На следующий день поутру Али ибн Масрур был повешен на дворе Кишлы. Когда он испустил дух, смех прокатился по толпе зрителей из-за случившегося с ним легкого недоразумения: кушак его развязался, и шаровары сползли до колен, открыв на обозрение голое тело от пупка и ниже. В тот момент, когда он задохнулся и шея его переломилась под тяжестью повисшего на ней тела, уд его распрямился и изверг семя.
Пнина выпрямилась на стуле, смахнула с глаз слезы и вытерла свой лиловатый нос большим платком. Рядом с вытянутым судьей особенно заметными делались бусины глаз, кружок рта, округлость всех членов и форм, как у русской старушки, моющей окна в православной церкви, которая на склоне лет сподобилась предоставить в своем доме на Русском подворье убежище и поделиться куском хлеба со своим бывшим помещиком, дворянином, бежавшим от смертной угрозы, и как сама Россия-матушка сидела под вечер на завалинке у двери и вздыхала в ответ на молчание нищего аристократа.
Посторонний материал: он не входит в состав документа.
-- ==== Sys2Proof/Machine/Gust.lean ====
section
/-! DEFINITION. The Gust governor's operations (12_power.md R460 to R465, R482, R484), shared by GUST, CALM, the host registers and the
units that give gusts back. -/

namespace Sys2Proof.Machine

/-- The fixed cost of a class (R460). -/
def Node.gustCost (n : Node) (c : Nat) : Nat := n.rd (PWR_CLASS.COST (c - 1))

/-- R, the class-8 cost. -/
def Node.reserve (n : Node) : Nat := n.gustCost 8

/-- G, the granted total (R461). -/
def Node.granted (n : Node) : Nat := n.rd PWR_BUDGET.GRANTED

/-- The lowest free handle of 1 to 254 (DESIGN CHOICE, log entry 13: the spec does not say which). -/
def Node.freeHandle (n : Node) : Option Nat := ((upTo 254).map (· + 1)).find? (fun h => n.rd (PWR_GH.STATE h) = 0)

/-- The queue replaced; PWR_STATUS.QUEUED follows. -/
def Node.setGustQueue (n : Node) (q : List Nat) : Node :=
  ({ n with pwr := { n.pwr with queue := q } } : Node).wr PWR_STATUS.QUEUED q.length

/-- A handle's entry written (R484), its age starting now. -/
def Node.setHandle (n : Node) (h state cls owner : Nat) : Node :=
  let n := ((n.wr (PWR_GH.STATE h) state).wr (PWR_GH.CLASS h) cls).wr (PWR_GH.OWNER h) owner
  { n with pwr := { n.pwr with since := Tab.set (fun _ => 0) n.pwr.since h n.now } }

/-- Request rule 1 of R462: is a request of class `c` refused? -/
def Node.gustRefused (n : Node) (c : Nat) : Bool :=
  c = 0 || 8 ≤ c || !n.on (PWR_CLASS.EN (c - 1)) || n.warning || n.freeHandle.isNone || n.rd PWR_BUDGET.BUDGET < n.reserve + n.gustCost c

/-- A gust request (R462): handle, result (0 refused, 1 granted, 2 queued), and the node after it. -/
def Node.gustRequest (n : Node) (owner c : Nat) : Nat × Nat × Node :=
  let refuse : Nat × Nat × Node := (0, 0, (n.count PWR_CNT_REFUSED.VALUE).raise PWR_EVT.REFUSED)
  match n.freeHandle with
  | none => refuse
  | some h =>
    if n.gustRefused c then refuse
    else if n.pwr.queue = [] && n.granted + n.gustCost c ≤ n.rd PWR_BUDGET.BUDGET then
      let n := (n.setHandle h 1 c owner).wr PWR_BUDGET.GRANTED (n.granted + n.gustCost c)
      (h, 1, (n.wr PWR_STATUS.HELD (n.rd PWR_STATUS.HELD + 1)).count PWR_CNT_GRANTS.VALUE)
    else if n.on (PWR_CLASS.POLICY (c - 1)) && n.pwr.queue.length < 32 then
      let n := (n.setHandle h 2 c owner).setGustQueue (n.pwr.queue ++ [h])
      (h, 2, (n.wr PWR_STATUS.HELD (n.rd PWR_STATUS.HELD + 1)).count PWR_CNT_QUEUED.VALUE)
    else refuse

/-- Free a handle: a granted one leaves G, a queued one the queue (R462, R464). -/
def Node.gustFree (n : Node) (h : Nat) : Node :=
  let st := n.rd (PWR_GH.STATE h)
  if st = 0 || h = 255 then n
  else
    let n := if st = 1 then n.wr PWR_BUDGET.GRANTED (n.granted - n.gustCost (n.rd (PWR_GH.CLASS h))) else n
    let n := if st = 2 then n.setGustQueue (n.pwr.queue.filter (· ≠ h)) else n
    (n.setReg (PWR_GH.STATE h).addr 0).wr PWR_STATUS.HELD (n.rd PWR_STATUS.HELD - 1)

/-- CALM or PWR_HCALM by `owner` (R461, R462): 0 done, 1 handle not held by it. -/
def Node.gustCalm (n : Node) (owner h : Nat) : Nat × Node :=
  if h = 0 || h = 255 || n.rd (PWR_GH.STATE h) = 0 || n.rd (PWR_GH.OWNER h) ≠ owner then (1, n) else (0, n.gustFree h)

/-- Revoke a granted gust: it leaves G and stays allocated with state REVOKED (R464). -/
def Node.gustRevoke (n : Node) (h : Nat) : Node :=
  if n.rd (PWR_GH.STATE h) = 1 && h ≠ 255 then
    (n.wr PWR_BUDGET.GRANTED (n.granted - n.gustCost (n.rd (PWR_GH.CLASS h)))).wr (PWR_GH.STATE h) 3
  else n

/-- The handles whose entry satisfies a test. -/
def Node.handlesWhere (_n : Node) (p : Nat → Bool) : List Nat := ((upTo 254).map (· + 1)).filter p

/-- Every handle of an owner is freed, as CALM would (R338, R464). -/
def Node.gustFreeOwner (n : Node) (owner : Nat) : Node :=
  (n.handlesWhere (fun h => n.rd (PWR_GH.STATE h) ≠ 0 && n.rd (PWR_GH.OWNER h) = owner)).foldl Node.gustFree n

/-- Every handle but 255 is freed, as a fence, a Lull entry or a reset does (R464). -/
def Node.gustFreeAll (n : Node) : Node := (n.handlesWhere (fun h => n.rd (PWR_GH.STATE h) ≠ 0)).foldl Node.gustFree n

/-- Grants from the head of the queue while it fits; `k` bounds their number (R462, R463). -/
def Node.gustDrain : Nat → Node → Node
  | 0, n => n
  | k + 1, n =>
    match n.pwr.queue with
    | [] => n
    | h :: rest =>
      let c := n.rd (PWR_GH.CLASS h)
      if n.warning || n.rd PWR_BUDGET.BUDGET < n.granted + n.gustCost c || n.rd PWR_BUDGET.BUDGET < n.reserve + n.gustCost c then n
      else
        let n := (n.setHandle h 1 c (n.rd (PWR_GH.OWNER h))).setGustQueue rest
        Node.gustDrain k ((n.wr PWR_BUDGET.GRANTED (n.granted + n.gustCost c)).count PWR_CNT_GRANTS.VALUE)

/-- The number by which PWR_GHm.OWNER names an initiator (R484): the management agent acts as the host port (DEDUCED, log entry 14). -/
def ownerCode : Initiator → Nat
  | .eng e => e.val
  | .host => 8
  | .agent => 8
  | .jtag => 8
  | .unit => 0xF

/-- PWR_HREQ: the host request registers submit a gust request (R482): result in PWR_HRES. -/
def execPwrHreq (_by : Initiator) (value : Word) (s : State) : Host.Outcome State Fault Refusal :=
  s.onNode (fun n =>
    let n := n.wr PWR_HREQ.CLASS (value.toNat % 256)
    if bit value.toNat 31 then
      let (h, r, n) := n.gustRequest 8 (value.toNat % 256)
      (n.wr PWR_HRES.HANDLE h).wr PWR_HRES.RESULT r
    else n)

/-- GUST_QUEUE_GRANT: the head of the queue fits and is granted, then the next in the same way (R462). -/
def execGustQueueGrant (s : State) : Host.Outcome State Fault Refusal := s.onNode (Node.gustDrain 32)

end Sys2Proof.Machine
end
Так вот и Пнина тайком проливала слезу за слезой и пыталась спрятать их в гримасах улыбок в продолжение всего рассказа старого судьи о первом случае в его жизни, когда он собственными глазами наблюдал закон в действии и когда твердо решил заняться его изучением.
— Вы и не знаете, насколько Иегуда Проспер, мир его праху, да почиет он в раю, был добр и сколько добра творил он втайне, — сказала она судье, вернув платок в кармашек своего фартука, а тот бросил на нее испытующий взгляд, пытаясь выяснить, какова связь тайной доброты его покойного приятеля с телом повешенного, извергшего живое семя в тот самый миг, когда его покинула душа.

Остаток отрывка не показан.